Figure 46. EBCDIC DBCS Graphic Character Coding Space (ES = X'12zz' or X'13zz')
A DBCS Ward
A section of a DBCS where the first bytes of all the code points belonging to it are the same is called a ward. (19) A set of wards can be registered with a unique character set identifier, GCSGID, and the associated CPGID of the DBCS. This unique identifier, CGCSGID, defines the valid graphic character code points belonging to that set of wards.
EBCDIC Single/Double-Byte Mixed Encoding Structure
The coding space for EBCDIC Single/Double-byte mixed graphic characters is shown in Figure 47.
The encoding scheme is a hybrid of the two EBCDIC schemes: EBCDIC SBCS, described earlier in Figure 39, and EBCDIC DBCS, described in and Figure 46. This encoding scheme is a stateful encoding and uses a code extension technique to change between SBCS mode and DBCS mode.
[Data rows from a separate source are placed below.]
-- ==== Sys2Proof/Machine/Dispatch.lean ====
section
/-! DEFINITION. exec: one arm per constructor of Instr. -/

namespace Sys2Proof.Machine

def exec (i : Instr) (s : State) : Host.Outcome State Fault Refusal :=
  match i with
  | .encluEaccept => Sys2Proof.Machine.execEncluEaccept s

end Sys2Proof.Machine
end

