/-- R150 (derived in the spec): all tests on the SECINFO operand come first: when one of them fails,
the value of RCX plays no part in the exception or in its address. That the page operand's form test
stands after them too is D6 (log 16). -/
def Obligations.SecinfoTestsComeFirst : Prop :=
  ∀ (s : State) (v : Word), s.Admitted → s.inEnclave = true → (¬ ∃ le f, s.SecinfoPasses le f) →
    (exec .encluEaccept s = .fault (.gp 0 s) ∧
      exec .encluEaccept (s.setReg .rcx v) = .fault (.gp 0 (s.setReg .rcx v))) ∨
    (∃ c c', exec .encluEaccept s = .fault (.pf c (s.linearAddress .secinfo) s) ∧
      exec .encluEaccept (s.setReg .rcx v) =
        .fault (.pf c' (s.linearAddress .secinfo) (s.setReg .rcx v)))

/-- R75 and R76 (D8; log 33): an execution that completes had both operands inside CR_ELRANGE, in
EPC pages that are valid, not blocked and of the running enclave, the SECINFO in a readable PT_REG
page; and no entry of another enclave's page ever changes. -/
def Obligations.OnlyPagesOfTheRunningEnclave : Prop :=
  ∀ s t : State, exec .encluEaccept s = .next t →
    s.inEnclave = true ∧
    (∀ o, ∃ l, s.locate (s.linearAddress o) = some l ∧ l.entry.valid = true ∧
      l.entry.blocked = false ∧ l.entry.enclaveSecs = s.activeSecs ∧
      s.elrange.base.toNat ≤ (s.linearAddress o).toNat ∧
      (s.linearAddress o).toNat + o.size ≤ s.elrange.base.toNat + s.elrange.size.toNat ∧
      (o = .secinfo → l.entry.r = true ∧ l.entry.pt = s.cfg.pt.reg)) ∧
    (∀ p e, lookup p s.epcm = some e → e.enclaveSecs ≠ s.activeSecs → lookup p t.epcm = some e)

/-- R77 (D16; log 24): after an execution that ends with ZF = 0, the entry RCX leads to, looked up
in the new state, has PENDING = MODIFIED = PR = 0. -/
def Obligations.MarksClearAfterSuccess : Prop :=
  ∀ s t : State, exec .encluEaccept s = .next t → t.flag .zf = false →
    ∃ l, t.locate (t.linearAddress .page) = some l ∧ l.entry.pending = false ∧
      l.entry.modified = false ∧ l.entry.pr = false

/-- R36 and R73 (D5, D16; log 24): the instruction reaches memory through its two operands only.
With other bytes anywhere outside the 64 of the SECINFO and, for a PT_TCS request, the 4096 of the
page, the execution refuses, faults or completes alike, and the completed state differs in memory
alone. -/
def Obligations.ReadsOnlyItsOperandsMemory : Prop :=
  ∀ (s : State) (m : Memory), s.cfg.tcs.wf →
    (∀ le, s.OperandAt .secinfo le → ∀ i < 64,
      Memory.read m (le.pa.toNat + i) = Memory.read s.mem (le.pa.toNat + i)) →
    (∀ f l, s.Ready f l → f.pt = s.cfg.pt.tcs → ∀ i < 4096,
      Memory.read m (l.pa.toNat + i) = Memory.read s.mem (l.pa.toNat + i)) →
    EndsAlike (fun t => { t with mem := m }) s { s with mem := m }

/-- R28, R61 and R180 (D6, G14; log 18): in 64-bit mode DS plays no part. With another base and
limit, and with a null or unreadable DS too (the model's choice, log 34), the execution ends alike,
and the completed state differs in DS alone. -/
def Obligations.DsIgnoredIn64BitMode : Prop :=
  ∀ (s : State) (d : Segment) (u : Bool), s.mode64 = true →
    EndsAlike (fun t => { t with ds := d, common := { t.common with dsUsable := u } })
      s { s with ds := d, common := { s.common with dsUsable := u } }
end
The control codes used to identify this change of state are X'0E' (shift out of SBCS) and X'0F' (shift into SBCS mode). The default starting state for a string encoded using this encoding scheme is single-byte. In order for a mixed string to begin in DBCS mode the first double-byte character must be preceded by a X'0E' in order to 'shift out' of SBCS mode. A well formed mixed host string must have matching shift out, shift in (SO, SI) pairs. All well formed mixed host strings will end in single-byte mode. When in either mode, the behavior of this encoding is as prescribed by the respective encoding scheme. All the semantics of the two individual encoding schemes apply in this case as well.
The following are examples of well formed mixed EBCDIC strings. In these examples SO - represents a shift-out control, SI - represents a shift-in control, s - represents a single-byte character and dd - represents a double-byte character.
ssssSOddddddddSIsssss - in this example the string begins in single-byte mode, shifts to double-byte mode for 4 characters and then returns to single-byte mode.
SOddddddddSIsssss - in this example the string begins with double-byte characters, thus the first character of the string must be the shift-out, following the double-byte characters there is a shift-in to change to the single-byte state for the last 5 characters in the string.
ssssSOddddddddSI - in this example the string begins in single-byte mode, shifts to double-byte mode and even though the string ends in double-byte mode the Shift-in control is required to create a well formed string.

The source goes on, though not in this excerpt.